While Eastern Africa presently lacks a strong private university sector, this trend is changing. My hope is that the commitment we are announcing today will encourage other private initiatives, while also encouraging educators from the public sector to welcome private institutions as complementary players rather than as competitive ones.
The initiative we are describing today blends the realm of education with the realm of health care - so let me take a moment to say that our concern for health care also has deep and well-developed roots. The Ismaili Community in Kenya has been closely involved in health care in this country for many years, and numerous members of the community have become doctors, dentists, pharmacologists and nurses. Meanwhile, the community and the Ismaili Imamat have fostered the development over fifty years of the Aga Khan Hospitals in Nairobi, Mombasa and Kisumu. These institutions, staffed by some of the most talented professionals from within the Ismaili community and from outside, have, I believe, served the surrounding populations with integrity and commitment. The Aga Khan Hospital here in Nairobi was the first multi-racial hospital in colonial Kenya, and it has recently set another new precedent by becoming the first private sector hospital in Kenya to educate in medicine and nursing, through its new affiliation with the Faculty of Health Sciences of AKU in Pakistan.
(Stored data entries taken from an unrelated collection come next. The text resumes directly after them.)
-- ==== Sys2Proof/Machine/Ops.lean ====
section
/-! DEFINITION. The named operations over the state: groups, registers, lanes, handles, translation, clauses, and the one
operation that takes a trap with its return (R319 to R324). -/
namespace Sys2Proof.Machine
open Sys2Proof

/-- The outcome of a step of this machine. -/
abbrev Out := Host.Outcome State Fault Refusal

/-- Inserts into a list sorted by a key; equal keys keep their order. -/
def insertBy {α : Type} (key : α → Nat) (x : α) : List α → List α
  | [] => [x]
  | y :: ys => if key x ≤ key y then x :: y :: ys else y :: insertBy key x ys

/-- Sorts a list by a key; equal keys keep their order. -/
def sortBy {α : Type} (key : α → Nat) (l : List α) : List α := l.foldr (insertBy key) []

/-! ## Finding and changing parts of the state -/

/-- A group by its identity. -/
def State.group? (s : State) (uid : Nat) : Option Group := s.groups.find? (fun g => g.uid == uid)
/-- A group that is known to exist. -/
def State.group (s : State) (uid : Nat) : Group := (s.group? uid).getD default
/-- Replaces a group. -/
def State.setGroup (s : State) (g : Group) : State := { s with groups := updWhere (fun h => h.uid == g.uid) (fun _ => g) s.groups }
/-- Changes a group by its identity. -/
def State.modGroup (s : State) (uid : Nat) (f : Group → Group) : State :=
  { s with groups := updWhere (fun h => h.uid == uid) f s.groups }
/-- A workgroup by its identity. -/
def State.wg? (s : State) (uid : Nat) : Option Wg := s.wgs.find? (fun w => w.uid == uid)
/-- A workgroup that is known to exist. -/
def State.wg (s : State) (uid : Nat) : Wg := (s.wg? uid).getD default
/-- Changes a workgroup. -/
def State.modWg (s : State) (uid : Nat) (f : Wg → Wg) : State := { s with wgs := updWhere (fun w => w.uid == uid) f s.wgs }
/-- A launch by its number. -/
def State.launch? (s : State) (n : Nat) : Option Launch := s.launches.find? (fun l => l.num == n)
/-- A launch that is known to exist. -/
def State.launch (s : State) (n : Nat) : Launch := (s.launch? n).getD default
/-- Changes a launch. -/
def State.modLaunch (s : State) (n : Nat) (f : Launch → Launch) : State :=
  { s with launches := updWhere (fun l => l.num == n) f s.launches }
/-- A core. -/
def State.core (s : State) (c : Nat) : Core := aget Core.reset s.cores c
/-- Changes a core. -/
def State.modCore (s : State) (c : Nat) (f : Core → Core) : State := { s with cores := aset s.cores c (f (s.core c)) }
/-- A cluster; one that nothing has changed since module reset runs at its reset clock (3). -/
def State.cluster (s : State) (c : Nat) : Cluster := aget { Cluster.reset with clk := s.time * Cluster.reset.f50 } s.clusters c
/-- Changes a cluster. -/
def State.modCluster (s : State) (c : Nat) (f : Cluster → Cluster) : State := { s with clusters := aset s.clusters c (f (s.cluster c)) }
/-- A partition. -/
def State.part (s : State) (n : Nat) : Partition := aget Partition.reset s.parts n
/-- Changes a partition. -/
def State.modPart (s : State) (n : Nat) (f : Partition → Partition) : State := { s with parts := aset s.parts n (f (s.part n)) }
/-- A queue. -/
def State.queue (s : State) (q : Nat) : Queue := aget Queue.reset s.queues q
/-- Changes a queue. -/
def State.modQueue (s : State) (q : Nat) (f : Queue → Queue) : State := { s with queues := aset s.queues q (f (s.queue q)) }
/-- The cluster of a core (R1). -/
def clusterOf (core : Nat) : Nat := core / 4
/-- The die of a cluster. -/
def dieOf (cluster : Nat) : Nat := cluster / 16
/-- The clock of a core's cluster, in whole clocks (3). -/
def State.clock (s : State) (core : Nat) : Nat := (s.cluster (clusterOf core)).clk / 20
/-- Whether no clause of a cluster is under way: no core holds its port, and no Sleeve context is in a clause. -/
def State.clusterIdle (s : State) (c : Nat) : Bool :=
  ((upFrom (4 * c) 4).all fun k => (s.core k).port.isNone) && s.groups.all fun g => g.sleeve.isNone || g.clause.isNone || clusterOf g.core != c
/-- A frequency that waits for a clause boundary takes effect (R349). -/
def Cluster.takeClock (c : Cluster) : Cluster := match c.nextF50 with | some f => { c with f50 := f, nextF50 := none } | none => c
/-- Sets the frequency of a cluster, from its next clause boundary on (R349). -/
def State.setClock (s : State) (c f50 : Nat) : State :=
  let s := s.modCluster c fun k => { k with nextF50 := some f50 }
  if s.clusterIdle c then s.modCluster c Cluster.takeClock else s
/-- The highest frequency under the host's cap (R349, 37): 0.4 GHz to 1.3 GHz. -/
def State.clockCap (s : State) : Nat := max 8 (min 26 (Config.capClock s.power.capW))
/-- The node entry a group runs. -/
def State.nodeOf (s : State) (g : Group) : Node := (s.launch g.launch).nodes.getD g.node default
/-- A fresh identity. -/
def State.fresh (s : State) : Nat × State := (s.uidNext, { s with uidNext := s.uidNext + 1 })
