-- ==== Sys2Proof/Machine/Copy.lean ====
section
/-! DEFINITION. Copy batches (R189, R222, R223, R225), waits and tests of handles (R224), and EXIT (R126). -/
namespace Sys2Proof.Machine
open Sys2Proof

/-! ## COPY and SEAL -/

/-- An address of a COPY operand in a lane (R222). -/
def copyAddr (g : Group) (sp : CpSpace) (r : VReg) (l : Nat) : Nat :=
  match sp with | .g => g.base r l | .s => (g.read r.val l).1.toNat

/-- The precise MEMFLT of a COPY in a lane, if any (R222). -/
def copyFault (g : Group) (ds ss : CpSpace) (a b e : VReg) (l : Nat) : Option (Nat × Nat × Addr) :=
  let d := copyAddr g ds a l
  let x := copyAddr g ss b l
  let n := (g.read e.val l).1.toNat
  if d % 4 != 0 then some (memFault kAlignment d)
  else if x % 4 != 0 then some (memFault kAlignment x)
  else if n % 4 != 0 then some (memFault kAlignment d)
  else if 2 ^ 24 < n then some (memFault kCopyLen d)
  else if 64 ≤ (g.lane l).batch.length then some (memFault kBatchFull d)
  else none

/-- COPY (R197, R222): adds a copy to the open batch of each lane's thread. -/
def execCopy (c : Ctl) (ds ss : CpSpace) (a b e : VReg) (s : State) : Out :=
  withIssuer s fun g =>
    let w := g.writeSet c.gp.val c.gn
    match lanesTrap ((g.byPos w).filterMap fun l => (copyFault g ds ss a b e l).map fun f => (l, f)) with
    | some t => s.takeTrap g t
    | none =>
      let add (l : Nat) (x : Lane) : Lane :=
        let n := (g.read e.val l).1.toNat
        if n == 0 then x else { x with batch := x.batch ++ [⟨ds, ss, copyAddr g ds a l, copyAddr g ss b l, n⟩] }
      s.nextWord ((g.modLanes w add).issued [] (latchOf c [.reg a, .reg b, .reg e]))

/-- Seals the open batch of a lane (R189, R223): its handle word; an empty batch is complete at once. -/
def State.sealLane (s : State) (g : Group) (l : Nat) (cancellable : Bool) (sem : Option Nat) : State × Word :=
  let cs := (g.lane l).batch
  let h := (s.wg g.wg).takeHandle 1 (!cs.isEmpty)
  let s := s.modWg g.wg fun _ => h.1
  if cs.isEmpty then
    (match sem with | some n => s.semSet (clusterOf g.core) n (s.semGet (clusterOf g.core) n + 1) | none => s, h.2)
  else
    let n := s.fresh
    let b : Batch := ⟨n.1, g.wg, g.uid, l, (g.lane l).tid, h.2.toNat % 256, g.core, g.part, cs, 0, sem, cancellable, .running⟩
    ({ n.2 with batches := n.2.batches ++ [b] }, h.2)

/-- SEAL (R197, R223). -/
def execSeal (c : Ctl) (cancellable : Bool) (h : HReg) (sem : Option (BitVec 8)) (s : State) : Out :=
  withIssuer s fun g =>
    let w := g.writeSet c.gp.val c.gn
    let one (x : State × Group) (l : Nat) : State × Group :=
      let r := x.1.sealLane x.2 l cancellable (sem.map BitVec.toNat)
      (r.1, x.2.modLane l fun y => { y with batch := [], h := modAt (fun _ => r.2) h.val y.h })
    let r := (g.byPos w).foldl one (s, g)
    (r.1.modWg g.wg Wg.handleTick).nextWord (r.2.issued [] [])

/-! ## Handles (R224) -/

/-- The state of a lane's handle now. -/
def State.handleOf (s : State) (g : Group) (h : HReg) (l : Nat) : Nat := (s.wg g.wg).handleSt ((g.lane l).h.getD h.val 0)
/-- WAITF (R197, R224). -/
def execWaitf (c : Ctl) (h : HReg) (s : State) : Out :=
  withIssuer s fun g =>
    match (maskBits (g.writeSet c.gp.val c.gn)).filter fun l => s.handleOf g h l == 1 with
    | [] => s.gateDone g []
    | ls => s.gateAt g (.handles (ls.map fun l => (l, (g.lane l).h.getD h.val 0)))
/-- TESTF (R197, R224). -/
def execTestf (c : Ctl) (p : Pred) (h : HReg) (s : State) : Out :=
  withIssuer s fun g =>
    let w := g.writeSet c.gp.val c.gn
    s.nextWord ((g.putPred p.val w (maskOf ((maskBits w).filter fun l => s.handleOf g h l != 1))).issued [] [])

/-! ## The copy engine -/

/-- The place of `n` bytes of a copy operand, or the fault the engine meets. -/
def State.copyPlace (s : State) (b : Batch) (sp : CpSpace) (a n : Nat) (need : Need) : Except (Nat × Nat × Addr) Place :=
  match sp with
  | .g => (match s.globalPage b.part a 1 need true with | .error e => .error e | .ok p => .ok (.mem b.part a p))
  | .s => (match s.localPlace (s.wg b.wg) a n with | some pl => .ok pl | none => .error (memFault kSpBound a))

/-- Reads the words of the next piece at the homes. -/
def State.copyRead (s : State) (b : Batch) (c : CopyOp) (n : Nat) : Except (Nat × Nat × Addr) (List (List Byte × Tag)) :=
  collect ((upFrom 0 (n / 4)).map fun i =>
    let a := c.src + b.moved + 4 * i
    match s.copyPlace b c.ss a 4 needR with
    | .error e => .error e
    | .ok pl => match s.placeBad pl 4 a with
      | some e => .error e
      | none => let r := s.readPlace pl 4; .ok (r.1, r.2.headD FULL))

/-- Moves one piece of a batch, up to a 128-byte boundary of the destination (R189): the state and the batch after it, or the
fault. Tags are copied as R59 gives; the sealing core loses its copies of the line. -/
def State.copyPiece (s : State) (b : Batch) : Except (Nat × Nat × Addr) (State × Batch) :=
  match b.copies with
  | [] => .ok (s, b)
  | c :: rest =>
    let d := c.dst + b.moved
    let n := min (c.len - b.moved) (128 - d % 128)
    match s.copyRead b c n, s.copyPlace b c.ds d n needW with
    | .error e, _ => .error e
    | _, .error e => .error e
    | .ok ws, .ok pl =>
      let s := s.writePlace b.core pl (ws.flatMap Prod.fst) (ws.map Prod.snd)
      let s := match c.ds with | .g => s.l1Drop b.core fun x => x.overlaps b.part d n | .s => s
      .ok (s, if b.moved + n == c.len then { b with copies := rest, moved := 0 } else { b with moved := b.moved + n })

/-- Moves up to `k` pieces, until the batch ends or a fault stops it. -/
def State.copyRun : Nat → State → Batch → State × Batch × Option (Nat × Nat × Addr)
  | 0, s, b => (s, b, none)
  | k + 1, s, b =>
    if b.copies.isEmpty then (s, b, none)
    else match s.copyPiece b with
      | .error e => (s, b, some e)
      | .ok (s, b) => State.copyRun k s b

/-- Pieces that a batch takes at most. -/
def Batch.pieces (b : Batch) : Nat := (b.copies.map fun c => c.len / 128 + 2).sum

/-- Replaces a batch. -/
def State.setBatch (s : State) (b : Batch) : State := { s with batches := updWhere (fun x => x.id == b.id) (fun _ => b) s.batches }
/-- Whether the copies of a batch may run (R189). -/
def State.batchReady (s : State) (b : Batch) : Bool := b.state != .faulted && !s.threadBusy b.wg b.tid b.id

/-- The batch stops: its handle takes its final state, and the semaphore it names is incremented (R223). -/
def State.endBatch (s : State) (b : Batch) (st : Nat) : State :=
  let s := { s with batches := s.batches.filter fun x => x.id != b.id }
  let s := s.modWg b.wg fun w => w.endHandle b.ent st
  match b.sem with | some n => s.semSet (clusterOf b.core) n (s.semGet (clusterOf b.core) n + 1) | none => s

/-- COPY_BATCH_COMPLETE (R189, R223): the rest of the batch moves without a fault. -/
def execCopyBatchComplete (id : Nat) (s : State) : Out :=
  match s.batches.find? (fun b => b.id == id) with
  | none => .next s
  | some b =>
    if !s.batchReady b || b.state == .cancelling then .next s
    else match s.copyRun b.pieces b with
      | (t, b, none) => .next ((t.endBatch b 2).modWg b.wg Wg.handleTick)
      | _ => .next s

/-- An engine trap becomes due in a group (R223, R257). That of a group that has retired ends its launch as HALTG does (36). -/
def State.engineDue (s : State) (uid slot : Nat) (f : Nat × Nat × Addr) (h : Word) (kind : ReturnKind) (seq : Nat) : State :=
  let s := s.detect f.1
  let g := s.group uid
  let r := g.record { trapOf f.1 f.2.1 (bit1 slot) 0 with addr := some f.2.2, info1 := h } true true 0
  if g.phase == .retired then (s.logFault g r).endLaunch g.launch 0x11
  else s.setGroup { g with due := g.due ++ [⟨r, kind, seq⟩] }

/-- The handle word of an entry of a workgroup. -/
def State.entryWord (s : State) (wg ent : Nat) : Word :=
  let e := (s.wg wg).handles.getD ent default
  handleWord e.st e.kind e.gen ent

/-- COPY_ENGINE_FAULT (R223, R336): the engine stops at the faulting copy. -/
def execCopyEngineFault (id : Nat) (s : State) : Out :=
  match s.batches.find? (fun b => b.id == id) with
  | none => .next s
  | some b =>
    if !s.batchReady b || b.state == .cancelling then .next s
    else match s.copyRun b.pieces b with
      | (t, b, some e) =>
        let to' := (t.threadAt b.wg b.tid).getD (b.uid, b.slot)
        .next ((t.setBatch { b with state := .faulted }).engineDue to'.1 to'.2 e (s.entryWord b.wg b.ent) (.batch b.id) b.id)
      | _ => .next s

/-- COPY_BATCH_CANCELLED (R225, R223): a batch that is being cancelled stops at its next 128-byte boundary. -/
def execCopyBatchCancelled (id : Nat) (s : State) : Out :=
  match s.batches.find? (fun b => b.id == id) with
  | none => .next s
  | some b => if b.state == .cancelling then .next ((s.endBatch b 3).modWg b.wg Wg.handleTick) else .next s

/-! ## EXIT (R126) -/

/-- Seals the open batches of exiting lanes (R189). -/
def State.sealExit (s : State) (g : Group) (w : Mask) : State :=
  (((g.byPos w).filter fun l => !(g.lane l).batch.isEmpty).foldl (fun s l => (s.sealLane g l false none).1) s).modWg g.wg Wg.handleTick

/-- A group whose held lanes may pass, or which may run again, after a change of its masks from outside. -/
def State.nudge (s : State) (uid : Nat) : State :=
  let g := s.group uid
  if g.clause.isSome || g.frame.isSome then s.setGroup g.passWaitj
  else s.setGroup (g.settle (s.clock g.core))

/-- Lanes leave the live mask and the active mask (R126). -/
def Group.leave (g : Group) (w : Mask) : Group :=
  { g.modLanes w (fun _ x => { x with state := .exited, batch := [], resume := none }) with live := g.live &&& ~~~w, active := g.active &&& ~~~w }

/-- Marks a trap as one of a recalled lane with its resume point (R157, Table 13.7). -/
def DueTrap.ofLane (resume : Addr) (d : DueTrap) : DueTrap := { d with tr := { d.tr with ej := true, resume := resume } }

/-- The operations of a context become its home group's (R126, R157): an access that waits for the replay of its faults counts on the
group's flag, another on none when `flag` is false. -/
def State.passHome (s : State) (u home : Nat) (flag : Bool) : State :=
  let own (v : Nat) : Nat := if v == u then home else v
  let keep (a : Access) : Bool := a.uid == u && (flag || a.noted)
  let s := s.modGroup home fun h => (s.accs.filter keep).foldl (fun (h : Group) a => h.cfInc a.cf) h
  { s with
    groups := s.groups.filter (fun (h : Group) => h.uid != u)
    accs := s.accs.map (fun (a : Access) => { a with uid := own a.uid, cf := if a.uid == u && !keep a then none else a.cf })
    batches := s.batches.map (fun (b : Batch) => { b with uid := own b.uid })
    sliceqs := s.sliceqs.map (fun (q : SliceQ) => { q with uid := own q.uid }) }

/-- An ejected lane exits: its context is freed, its operations go on in the name of the group, its flags reach the STATUS of its home
group, and a fault of it that is due becomes the group's, to be delivered at its next clause boundary (R126, R157, R201). -/
def State.exitSleeve (s : State) (g : Group) (x : SleeveCtx) : State :=
  let l := x.slot
  let s := s.passHome g.uid x.homeUid false
  let s := s.modGroup x.homeUid fun h =>
    ({ h with due := h.due ++ g.due.map (DueTrap.ofLane g.fall) }.modLane l fun y => { y with accr := (g.lane l).accr }).leave (bit1 l)
  (s.postFlags x.homeUid).nudge x.homeUid

/-- EXIT (R118, R126, R189). -/
def execExit (c : Ctl) (s : State) : Out :=
  withIssuer s fun g =>
    let w := g.writeSet c.gp.val c.gn
    if w == 0 then s.goTo g fun _ => g.fall
    else
      let s := s.sealExit g w
      match g.sleeve with
      | some x => s.exitSleeve g x
      | none => s.goTo (g.leave w) fun _ => g.fall

end Sys2Proof.Machine
end

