/-- The course of GROUP_FORM and GATHER_TIMEOUT. A broadcast record of no workgroups is freed (R263). -/
def State.form (s : State) (ln n core b : Nat) (cause : Cause) : State :=
  let s := s.noteWaiting
  match s.launch? ln with
  | none => s
  | some l =>
    let nd := l.node n
    match s.gridRecord l n with
    | some r =>
      if nd.kind == .broadcast && nd.gridSize r == 0 && l.forms && cause == .ready then
        (s.modLaunch ln fun l => { l with queues := modAt (fun q => q.filter fun x => x.arrival != r.arrival) n l.queues }).slotFreed ln n r
      else s.formNow l n core b cause
    | none => s.formNow l n core b cause

/-- GROUP_FORM (R263, R264, R269, R280): the next workgroup of a node, or the next members of its neighbourhood, forms on a core. -/
def execGroupForm (l n core : Nat) (bin : Word) (s : State) : Out := .next (s.form l n core bin.toNat .ready)
/-- GATHER_TIMEOUT (R264): a partial workgroup forms because its oldest record has waited 2^GTO clocks. -/
def execGatherTimeout (l n core : Nat) (bin : Word) (s : State) : Out := .next (s.form l n core bin.toNat .timeout)

/-! ## Retirement (R142, R266, R269, R277) -/

/-- Whether a group can retire (Table 6.1, R160, R242, R257, R266): no live lane, every completion flag clear, no register write, EMIT
or matrix operation of it pending, nothing of its own still to run; while a matrix operation of a workgroup without live lanes is
pending its groups stay, and an empty group of a regrouped workgroup is Held. -/
def State.mayRetire (s : State) (g : Group) : Bool :=
  g.sleeve.isNone && g.live == 0 && g.cf.all (· == 0) && g.clause.isNone && g.due.isEmpty && g.frame.isNone &&
  g.phase != .retired && g.phase != .yielded && g.phase != .stopped && g.merge == .none &&
  !s.writesPending g.uid && (s.accs.all fun a => a.uid != g.uid || a.op != .emit) && (s.mops.all fun m => m.uid != g.uid) &&
  (!((s.groupsOf g.wg).all fun h => h.live == 0) || s.mops.all fun m => m.wg != g.wg) &&
  (!(s.wg g.wg).regrouped || (s.groupsOf g.wg).all fun h => h.live == 0)

/-- A workgroup retires: unused reservations and the slots of its records are free (R263, R269, R277). Its name and its groups stay as
retired ones until its launch ends, for the operations that still run in them. -/
def State.retireWg (s : State) (w : Wg) : State :=
  let mine (u : Nat) : Bool := w.groups.contains u
  let l := s.launch w.launch
  let back (n : Nat) : Nat := ((l.reserves.filter fun r => mine r.uid && r.target == n).map fun r => r.slots.length).sum
  let last (r : Rec) : Bool := match (l.node w.node).kind with
    | .lane | .collect => true
    | _ => !(l.grids.any fun g => g.node == w.node && g.record.arrival == r.arrival) &&
           !((l.assignedAt w.node).any fun u => u.recs.any fun y => y.arrival == r.arrival) &&
           !((s.liveWgs l w.node).any fun x => x.uid != w.uid && x.records.any fun y => y.arrival == r.arrival)
  let freed := w.records.filter last
  let s := s.modLaunch w.launch fun l => { l with
    reserves := l.reserves.filter (fun r => !mine r.uid)
    pools := l.pools.zipIdx.map (fun (p : Pool × Nat) => if (l.node p.2).remote then { p.1 with avail := p.1.avail + back p.2 } else p.1)
    headroomBy := l.headroomBy.filter (· != w.uid) }
  let s := freed.foldl (fun s r => s.slotFreed w.launch w.node r) s
  s.modWg w.uid fun w => { w with state := .retired }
Earlier, I discussed the need for private and public cooperation in the field of education. The same approach is also needed in the field of medicine. I am aware of perceptions that private health care in Kenya is expensive - health care worldwide, in fact, is becoming more expensive every year. Sophisticated equipment is increasingly costly, and new technologies are replacing old ones at shorter and shorter intervals. More and more, the treatment of complex cases is calling for teams of specialized professionals rather than single generalists.
The Aga Khan Hospitals in Kenya, and everywhere else they exist - in India, Pakistan, Afghanistan and Tanzania - operate on a non-profit basis - no dividends are ever distributed, but they also aim to operate on a break even, self-sustaining basis. In this way, if new external funding is available, it can provide for expanded facilities, new buildings and expensive new equipment, rather than compensating for operating losses. This is the only way that private institutions can provide ever-improving services, which will, in turn, have a beneficial impact on the quality of medical practice for the whole of society.
Even as we recognize the realities of private medical care, so we must recognize the importance of the public health care sector. In discussing this topic, I want to acknowledge the importance of the Kenyan Ministry of Health’s assertive push towards a national health sector strategic plan. Such plans are essential not only for Kenya, but also for other developing countries. They should, no doubt, be drawn in wide consultation with all the stakeholders, including those from the private sector, who are the majority providers in Kenya.
In such plans, the question of human resources will be central. How will Kenya retain as many of its qualified practitioners as possible, reversing the trend toward a greater foreign migration of medical and nursing personnel? How can we attract back the Kenyan professionals who have left to practice elsewhere? The answers will be complex. But the creation of a world class health care faculty for the Aga Khan University, and the expansion of its teaching hospital, should make an important contribution to that goal, and thus to the achievement of global best practice standards throughout the region.